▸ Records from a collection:
------------------------------------------------------------

/-- The return from an exception (R212): each sequencer's registers are what its frame holds, its place is the one it saved, and its
next word issues at z plus the frame's cycles. -/
def Obligations.TrapReturn : Prop :=
  ∀ (s : State) (k : Nat) (c : Consist) (T : Nat), c = s.cons k → c.trapT = some T → c.cores.Nodup →
    let t := resumeAt s k
    (t.cons k).trapT = none ∧ (t.cons k).parked = [] ∧ (t.cons k).ttc = c.ttc ∧
    ∀ cq ∈ c.seqs, ∀ base, base = privAt cq.1 (s.seq cq.1 cq.2).tframe.toNat →
      let q := t.seq cq.1 cq.2
      (∀ i, 0 < i → i < 64 → ¬ (56 ≤ i ∧ i ≤ 61) → Tbl.get 0 q.s i = s.mem.read64 (base + 0x40 + 8 * i)) ∧
      q.p = (s.mem.read64 (base + 0x240)).setWidth 16 ∧
      (∀ i < 31, Tbl.get nullCap q.h i = s.mem.readCap (base + 0x300 + 16 * i)) ∧
      (∀ i < 4, (Tbl.get 0 q.lc i).toNat = leNat (s.mem.read (base + 0x288 + 2 * i) 2)) ∧ q.saved = none ∧
      q.tvec = (s.seq cq.1 cq.2).tvec ∧ q.tframe = (s.seq cq.1 cq.2).tframe ∧
      (∀ p, (s.seq cq.1 cq.2).saved = some p → p.stop = .none → p.pend = none →
        ((s.mem.read64 (base + 8)).extractLsb' 0 25).toNat = p.wordAt % 2 ^ 25 →
        s.gapAt p.wordAt ≤ c.ttc + ((s.mem.read64 (base + 8)).extractLsb' 32 32).toNat →
        q.at_.pc = p.pc ∧ s.dueAt q.at_ = some (c.ttc + ((s.mem.read64 (base + 8)).extractLsb' 32 32).toNat))

/-- The trap frame of a sequencer (R209): cause, the next word's cycles and place, the TTC, tinfo, the scalar registers, predicates, branch
target registers and handles, each at its place in private memory at tframe; nothing outside its 40 KiB changes. -/
def Obligations.TrapFrame : Prop :=
  ∀ (s : State) (core : Nat) (q : SeqId) (t : Nat) (ls : List Latch) (list : List FaultRec) (sq : Seq) (base : Nat) (u : State),
    sq = s.seq core q → base = privAt core sq.tframe.toNat → u = (writeFrame s core q t ls list).1 →
    sq.tframe.toNat % 64 = 0 → list.length ≤ 16 →
    u.mem.read64 base = sq.tcause ∧
    (∀ due, s.dueAt sq.at_ = some due →
      u.mem.read64 (base + 0x8) = BitVec.ofNat 64 ((due - t) * 2 ^ 32 + sq.at_.wordAt % 2 ^ 25)) ∧
    u.mem.read64 (base + 0x10) = BitVec.ofNat 64 t ∧ u.mem.read64 (base + 0x18) = sq.tinfo ∧
    (∀ i < 64, u.mem.read64 (base + 0x40 + 8 * i) = if i = 0 ∨ (56 ≤ i ∧ i ≤ 61) then 0 else Tbl.get 0 sq.s i) ∧
    u.mem.read64 (base + 0x240) = (sq.p ||| 1).setWidth 64 ∧
    (∀ i < 8, u.mem.read64 (base + 0x248 + 8 * i) = BitVec.ofNat 64 (bregWord t (sq.breg (BitVec.ofNat 3 i)))) ∧
    (∀ i < 4, leNat (u.mem.read (base + 0x288 + 2 * i) 2) = (Tbl.get 0 sq.lc i).toNat) ∧
    (∀ i < 31, u.mem.readCap (base + 0x300 + 16 * i) = Tbl.get nullCap sq.h i) ∧
    (∀ a, a < base ∨ base + 0xA000 ≤ a → u.mem.byte a = s.mem.byte a) ∧
    u = { s with mem := u.mem }

/-! ## Encodings -/

/-- Words as the spec's own examples print them, and what they say there: SALU (R109), NOP (R376) and the reference entries. -/
noncomputable def Sys2Proof.Claims.sampleWords : List (SeqId × CoreClass × Word96 × Instr) :=
  let g : Guard := ⟨0, 0, 0⟩
  [ (.xs, .array, 0x103021461C00000000000000, .saluAdd ⟨3, 0, 2⟩ 5 6 7),
    (.as, .array, 0x0007F0000000000000000000, .nop ⟨0, 0, 127⟩),
    (.as, .array, 0x040003401800000000000000, .sysr g 13 0x18),
    (.as, .array, 0x020010000000000000000700, .trapSw ⟨0, 0, 1⟩ 7),
    (.xs, .array, 0x120001461C00000000000000, .sdivDiv g 5 6 7),
    (.xs, .array, 0x130001461C80300000000000, .sfpFma g 5 6 7 8),
    (.xs, .array, 0x140000D40011900000000000, .psetNe g 3 20 0 1),
    (.xs, .array, 0x160001430100000000001000, .ldH g 5 3 16),
    (.xs, .array, 0x2000000000FFFFFFFFFFA000, .pbrO g 0 (-0x60)),
    (.as, .array, 0x213030000000000000000000, .brGo ⟨3, 0, 3⟩ 0),
    (.xs, .array, 0x260002050100000000000200, .loopS g 1 5 2),
    (.xs, .array, 0x300000030000000000000800, .signalT g 3 8),
    (.as, .array, 0x460002040100800000000000, .dropB g 4 1 2),
    (.as, .array, 0x4C00008400004F8038000000, .sealT g 1 1 0x9F007000),
    (.as, .array, 0x5400030C488C0000000031F0, .tcopyR g 6 3 2 4 2 12 0 0 0 0 0x31F0),
    (.xs, .array, 0x630000000A03101FC2070000, .maccR g 10 3 64 127 1 0 7),
    (.xs, .array, 0x700000C10800051000000000, .valuAdd g 3 1 2 5 0 1 0),
    (.xs, .attention, 0x7E00000300000900E0A00000, .vmovsLane g 3 9 7 5),
    (.xs, .attention, 0x900001870000000000000000, .astartGo g 6 7 0),
    (.as, .array, 0xA000010A30E08F0000000040, .pamoCas g 2 5 6 7 3 3 0x40) ]

/-- Micro-operations of the decode program of R252. -/
noncomputable def Sys2Proof.Claims.sampleMicro : List (Word64 × Instr) :=
  [ (0x1C00000000000000, .microWalk), (0x2C80280000000000, .microBnz 0 2 10), (0x2048000000000000, .microGath 1 2),
    (0x040401FCC0000000, .microQk 0 1 0 127 3), (0x18C881FCC0000000, .microPv 3 2 64 127 3), (0x2481FD0000000000, .microNorm 64 127 1 0) ]

/-- The words of the examples decode to what they stand for. -/
def Obligations.WordsDecode : Prop :=
  (∀ row ∈ sampleWords, decode (Ctx.alone row.1 row.2.1) row.2.2.1 0 = .ok row.2.2.2) ∧
  (∀ row ∈ sampleMicro, decodeMicro row.1 = some row.2)

/-- Decoding gives back every instruction from its encoding (R106, R109, R110, R120, R250): a word wherever its fields pass the checks
of R122 and its opcode may be issued, with its literal after it, and a micro-operation. -/
def Obligations.DecodeEncode : Prop :=
  (∀ (cx : Ctx) (i : Instr) (g : Guard) (lit : Word96), guardField i = some g → WellFormed cx i →
    mayIssue cx (opcodeOf (encodeWord i)).toNat = true → literalOf i = none ∨ literalOf i = some lit →
    decode cx (encodeWord i) lit = .ok i) ∧
  (∀ i : Instr, isMicro i = true → decodeMicro (encodeMicro i) = some i)

/-- Nothing of a word is dropped (R106, R109, R114, R250): what decodes is exactly the encoding of what it decodes to, its guard and gap as
they stand in the word, its literal the word after it, its fields within the checks of R122. -/
def Obligations.DecodedWordsAreExact : Prop :=
  (∀ (cx : Ctx) (w lit : Word96) (i : Instr), decode cx w lit = .ok i →
    encodeWord i = w ∧ guardField i = some (guardOf w) ∧ WellFormed cx i ∧ mayIssue cx (opcodeOf w).toNat = true ∧
      (literalOf i = none ∨ literalOf i = some lit)) ∧
  (∀ (w : Word64) (i : Instr), decodeMicro w = some i → encodeMicro i = w ∧ isMicro i = true)

/-- The reserved opcodes of R121. -/
def Sys2Proof.Claims.reservedOpcode (op : Nat) : Prop :=
  (0x0A ≤ op ∧ op ≤ 0x0F) ∨ (0x1A ≤ op ∧ op ≤ 0x1F) ∨ (0x28 ≤ op ∧ op ≤ 0x2F) ∨ (0x38 ≤ op ∧ op ≤ 0x3F) ∨ (0x4D ≤ op ∧ op ≤ 0x4F) ∨
  (0x59 ≤ op ∧ op ≤ 0x5F) ∨ (0x65 ≤ op ∧ op ≤ 0x6F) ∨ (0x87 ≤ op ∧ op ≤ 0x8F) ∨ (0x93 ≤ op ∧ op ≤ 0x9F) ∨ (0xA4 ≤ op ∧ op ≤ 0xAF) ∨
  (0xBD ≤ op ∧ op ≤ 0xFD)

/-- R121: the opcodes it lists, and no others but the markers of sections, are reserved, wherever the word stands; such a word stands as the
event that raises the illegal-instruction fault with subcode 0x01 in its place. -/
def Obligations.ReservedOpcodes : Prop :=
  (∀ (cx : Ctx) (w lit : Word96), reservedOpcode (opcodeOf w).toNat ↔ decode cx w lit = .error 0x01) ∧
  (∀ (s : State) (core : Nat) (q : SeqId) (p : Place), p = (s.seq core q).at_ → p.pend = none →
    reservedOpcode (opcodeOf (s.mem.iword p.pc)).toNat → decodeAt s core q = .illegalWord 0x01) ∧
  (∀ (s v : State), s.consistOf s.cur.1 = some s.curCons → v = performDue s s.curCons → firstFaults v = [] →
    exec (.illegalWord 0x01) s = .next { raise s s.curCons (v.mkFault .illegal 0x01 0) with note := .faulted (v.mkFault .illegal 0x01 0) })

/-! ## Steps -/

/-- A step runs the decoded instruction (R107, R122): of the consist whose move it is, one sequencer's word has come, and nothing is late,
failed or interrupts; of an attention sequencer, its micro-operation; of the outside, the first event. -/
def Obligations.StepRunsDecoded : Prop :=
  (∀ (s : State) (i : Instr) (l : List Instr), s.inputs = i :: l → step s = exec i { s with inputs := l }) ∧
  (∀ s : State, s.inputs = [] → dispatcherEvent s = none → unitEvent s = none → sboxMove s = none →
    (∀ (x : Nat) (w : Word64) (i : Instr), dueMicro s = some (x, some w) → decodeMicro w = some i →
      step s = exec i { s with cur := (x, .xs) }) ∧
    (∀ (k core : Nat) (q : SeqId) (p : Place) (before after : List Nat), dueMicro s = none →
      (∀ j ∈ consIds s, fencesStale s j = false) →
      consIds s = before ++ k :: after → (∀ j ∈ before, consMove s j = none) → s.sequencers = true →
      (s.cons k).mode = .run → slipStalled s (s.cons k) = false → s.stalled = false → mustEnter s k = false →
      dueWords s k = [(core, q)] → detected s k = [] → lateItems s k = [] → takeable s k = false →
      p = (s.seq core q).at_ → p.pend = none →
      (∀ i : Instr, decode (ctxAt s core q) (s.mem.iword p.pc) (s.mem.iword (p.pc + 3)) = .ok i →
        step s = exec i { s with cur := (core, q), note := .none }) ∧
      (∀ sub : BitVec 8, decode (ctxAt s core q) (s.mem.iword p.pc) (s.mem.iword (p.pc + 3)) = .error sub →
        step s = exec (.illegalWord sub) { s with cur := (core, q), note := .none })))

/-- Nothing stops the machine: a word answers a next state on every core that runs a car, a micro-operation on every core whose
attention sequencer runs an entry, an event always; and a step always, whatever the state, with events alone waiting outside. -/
def Obligations.NothingStops : Prop :=
  (∀ (i : Instr) (s : State),
    ((guardField i).isSome ∨ (∃ sub, i = .illegalWord sub) → (s.consistOf s.cur.1).isSome) →
    (isMicro i = true → (s.core s.cur.1).attnEntry.isSome) → ∃ t, exec i s = .next t) ∧
  (∀ s : State, (∀ i ∈ s.inputs, guardField i = none ∧ isMicro i = false ∧ ∀ sub, i ≠ .illegalWord sub) → ∃ t, step s = .next t)

/-- Every step keeps the canonical form of memory: whatever the state and whatever moves next, word, micro-operation, event, unit or time
alone, what is written is listed once, in rising order, with no byte, tag or poison mark that an unlisted place reads as (log 2). -/
def Obligations.MemoryStaysCanonical : Prop :=
  ∀ s t : State, s.mem.wf = true → step s = .next t → t.mem.wf = true

/-! ## Results and frames -/

/-- What a due latch puts into a scalar register: nothing where it reports a fault or is held for replay (R206, R212). -/
def Sys2Proof.Claims.givesS (core : Nat) (q : SeqId) (r : BitVec 6) (l : Latch) : Option Word64 :=
  match l.eff with
  | .setS d x => if l.core = core ∧ l.seq = q ∧ d = r ∧ l.err = none ∧ l.pend = false then some x else none
  | _ => none

/-- What a due latch puts into a handle register. -/
def Sys2Proof.Claims.givesH (core : Nat) (q : SeqId) (r : BitVec 5) (l : Latch) : Option Cap :=
  match l.eff with
  | .setH d x => if l.core = core ∧ l.seq = q ∧ d = r ∧ l.err = none ∧ l.pend = false then some x else none
  | _ => none

/-- What a due latch puts into a predicate register. -/
def Sys2Proof.Claims.givesP (core : Nat) (q : SeqId) (r : BitVec 4) (l : Latch) : Option Bool :=
  match l.eff with
  | .setP d x => if l.core = core ∧ l.seq = q ∧ d = r ∧ l.err = none ∧ l.pend = false then some x else none
  | _ => none

/-- Whether a due latch stores to the byte at an address: a store's bytes and a capability's sixteen, where a page that migrates has them
now (R166); a row of a drain; what a TLD or GATHER puts into an operand slot. -/
def Sys2Proof.Claims.storesTo (s : State) (a : Nat) (l : Latch) : Prop :=
  match l.eff with
  | .store _ segs => ∃ g ∈ s.segsNow segs, g.at_ ≤ a ∧ a < g.at_ + g.bytes.length
  | .storeCap _ _ b _ => s.forward b ≤ a ∧ a < s.forward b + 16
  | .drainRow d i => let w := (fmtBytes d.fmt).getD 1
    d.base + i * d.n * w ≤ a ∧ a < d.base + i * d.n * w + d.n * w
  | .load n x => ∃ g ∈ x.segs, slotAt l.core n.toNat g.1 ≤ a ∧ a < slotAt l.core n.toNat g.1 + g.2.length
  | _ => False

------------------------------------------------------------

The first line of the entries above and every line after it, up to and including the line with "((s.mem.read64 (base + 8)).extractLsb' 0", should be set down exactly.

▸ Result of the task:
/-- The return from an exception (R212): each sequencer's registers are what its frame holds, its place is the one it saved, and its
next word issues at z plus the frame's cycles. -/
def Obligations.TrapReturn : Prop :=
  ∀ (s : State) (k : Nat) (c : Consist) (T : Nat), c = s.cons k → c.trapT = some T → c.cores.Nodup →
    let t := resumeAt s k
    (t.cons k).trapT = none ∧ (t.cons k).parked = [] ∧ (t.cons k).ttc = c.ttc ∧
    ∀ cq ∈ c.seqs, ∀ base, base = privAt cq.1 (s.seq cq.1 cq.2).tframe.toNat →
      let q := t.seq cq.1 cq.2
      (∀ i, 0 < i → i < 64 → ¬ (56 ≤ i ∧ i ≤ 61) → Tbl.get 0 q.s i = s.mem.read64 (base + 0x40 + 8 * i)) ∧
      q.p = (s.mem.read64 (base + 0x240)).setWidth 16 ∧
      (∀ i < 31, Tbl.get nullCap q.h i = s.mem.readCap (base + 0x300 + 16 * i)) ∧
      (∀ i < 4, (Tbl.get 0 q.lc i).toNat = leNat (s.mem.read (base + 0x288 + 2 * i) 2)) ∧ q.saved = none ∧
      q.tvec = (s.seq cq.1 cq.2).tvec ∧ q.tframe = (s.seq cq.1 cq.2).tframe ∧
      (∀ p, (s.seq cq.1 cq.2).saved = some p → p.stop = .none → p.pend = none →
        ((s.mem.read64 (base + 8)).extractLsb' 0 25).toNat = p.wordAt % 2 ^ 25 →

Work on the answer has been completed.